W23's watch points run in seven threads. First, Korea's June 3 main vote tests a DP-leaning frame atop a record 23.51% early turnout. Second, Warsh's first FOMC on June 16-17 wraps a 97% hawkish hold and zero-June-cut bets. Third, Trump's final sign-off on the Iran 60-day truce MOU and a 30-day Hormuz-reopening deadline are the quarterly diplomatic variables. Fourth, Anthropic's $965B follow-on, Opus 4.8 adoption and October-IPO watch decide the quarterly baseline of the AI mega-valuation $1 trillion threshold. Fifth, ASCO plenary follow-on—pancreatic OS of 13.2 months and lung ivonescimab data—gets priced into oncology stocks.
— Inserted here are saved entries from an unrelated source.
-- ==== Sys2Proof/Machine/Health.lean ====
section
/-!
DEFINITION. Sys2Proof/Machine/Health.lean: junction temperature, throttle, line signals, supplies, power domains, start-up and
shutdown, self-test, and the commands that write fault registers (R195, R270, R403, R407 to R467).
-/
namespace Sys2Proof.Machine

/-- The health block's state goes through f. -/
def Chip.onHealth (c : Chip) (f : Health → Health) : Chip := { c with health := f c.health }

/-! ### Self-test records (R428 to R431) -/

/-- Results of a block record (Table 16-8). -/
def brPASS : Nat := 0
def brFAIL : Nat := 1
def brINCOMPLETE : Nat := 2
def brSKIP_VDD : Nat := 3
def brSKIP_REF : Nat := 4
def brSKIP_ABORT : Nat := 5
def brNONE : Nat := 6

/-- The blocks of region n. -/
def regionBlocks (n : Nat) : List (Blk × Nat) :=
  (Blk.rg, n) :: (List.range 4).map (fun j => (Blk.be, 4 * n + j)) ++ (List.range 6).map fun j => (Blk.lq, 6 * n + j)

/-- The blocks of CR that a full run tests: those outside islands I42, I50 and I51. -/
def crBlocks : List (Blk × Nat) :=
  [(.seq, 0), (.qm, 0), (.hp, 0), (.hp, 1), (.hp, 2), (.hp, 3), (.pcie, 0), (.ch, 0), (.tw, 0), (.hl, 0), (.nv, 0)]

/-- The blocks of wave w (Table 16-5). -/
def waveBlocks (w : Nat) (full : Bool) : List (Blk × Nat) :=
  match w with
  | 0 => regionBlocks 0 ++ regionBlocks 1
  | 1 => regionBlocks 2 ++ regionBlocks 3
  | _ => [(.mr, 0), (.hbm, 0), (.hbm, 1), (.js, 0), (.tc, 0), (.cd, 0)] ++ if full then crBlocks else []

/-- The regions RGn of wave w. -/
def waveRegions : Nat → List Nat
  | 0 => [0, 1]
  | 1 => [2, 3]
  | _ => []

/-- The record of a block with a result and no test behind it. -/
def plainRec (c : Chip) (b : Blk × Nat) (result vmin vmax : Nat) : BlockRec :=
  { code := b.1.code, inst := b.2, result := result, temp := c.getS HL_THSTAT_THETA_J, vmin := vmin, vmax := vmax, dtEnd := c.ns }

/-- The record of a block after its wave (R422, R423, R430): a signature counts only for the full pattern count. -/
def waveRec (c : Chip) (plog : Nat) (e : WaveEnd) (xs : List BlockTest) (vmin vmax : Nat) (b : Blk × Nat) : BlockRec :=
  match e with
  | .skipVdd => plainRec c b brSKIP_VDD vmin vmax
  | .skipRef => plainRec c b brSKIP_REF vmin vmax
  | _ =>
    match xs.find? fun x => x.code = b.1.code && x.inst = b.2 with
    | none => plainRec c b brINCOMPLETE vmin vmax
    | some x =>
      let whole := decide (e = .ran) && decide (x.count = 2 ^ plog)
      let good := decide (x.sig = Config.goldenSignature x.code x.inst plog)
      let result := if !whole then brINCOMPLETE else if good && decide (x.cells = 0) then brPASS else brFAIL
      { plainRec c b result vmin vmax with complete := whole, isMatch := good, count := x.count, sig := x.sig, cells := x.cells }

/-- The latest record set. -/
def Health.latest (h : Health) : Option RecordSet := h.sets.getLast?

/-- Writes the record set of the run under way, which ends it (R428): a refused or failed write raises source 21 and leaves the set
without END. HL_BSTAT and HL_BSET show the latest set. -/
def Chip.writeSet (c : Chip) (stored : Bool) : Chip :=
  match c.health.bist with
  | none => c
  | some r =>
    let ok := stored && c.writeTemp
    let (slot, sseq) := match c.health.latest with
      | some x => ((x.slot + 1) % 4096, (x.sseq + 1) % 2 ^ 32)
      | none => (0, 1)
    let recs := if r.kind = 2 then r.recs ++ crBlocks.map fun b => plainRec c b brNONE 0 0 else r.recs
    let x : RecordSet := { slot := slot, kind := r.kind, plog := r.plog, sseq := sseq,
                           qsn := if r.kind = 0 then 0 else c.get HL_BSTAT_QSN, dtStart := r.dtStart, ended := ok, recs := recs }
    let count (p : Nat → Bool) : Nat := min 255 (recs.filter fun y => p y.result).length
    let c := c.onHealth fun h => { h with bist := none, sets := (h.sets.filter fun y => y.slot ≠ slot) ++ [x],
                                          restAt := if r.kind = 2 then some c.ns else h.restAt }
    let c := (c.set HL_BSTAT_STATE 0).set HL_BSTAT_WAVE 0
    let c := ((c.set HL_BSET_SSEQ sseq).set HL_BSTAT_FAILED (count (· = brFAIL))).set HL_BSTAT_NOTPASS
      (count fun y => decide (brINCOMPLETE ≤ y) && decide (y ≤ brSKIP_ABORT))
    if ok then c else c.raise .hl 0 { src := 21 }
Sixth, the Bundibugyo Ebola PHEIC follow-on, with an Oxford vaccine entering trials and a 6-9-month GMP gap, is the quarterly health variable. Seventh, Apple's WWDC June-8 Siri overhaul and the HBM trio's $1T follow-on are stamped at an AI-device and memory coordinate. If W21 was the week 'from Ukraine's 600 drones to Samsung's tentative deal and KOSPI +8.42%,' W22 was the week 'from Micron's $1 trillion to Samsung's strike-free 73.7% ratification, from Anthropic eclipsing OpenAI at $965B to ASCO's 13.2-month pancreatic OS, from the Iran MOU's final stage to a record 23.51% June-3 early vote.' W23 will be the week to watch how fast that curve runs to the next inflection under a new chair, a new deal and a new election result."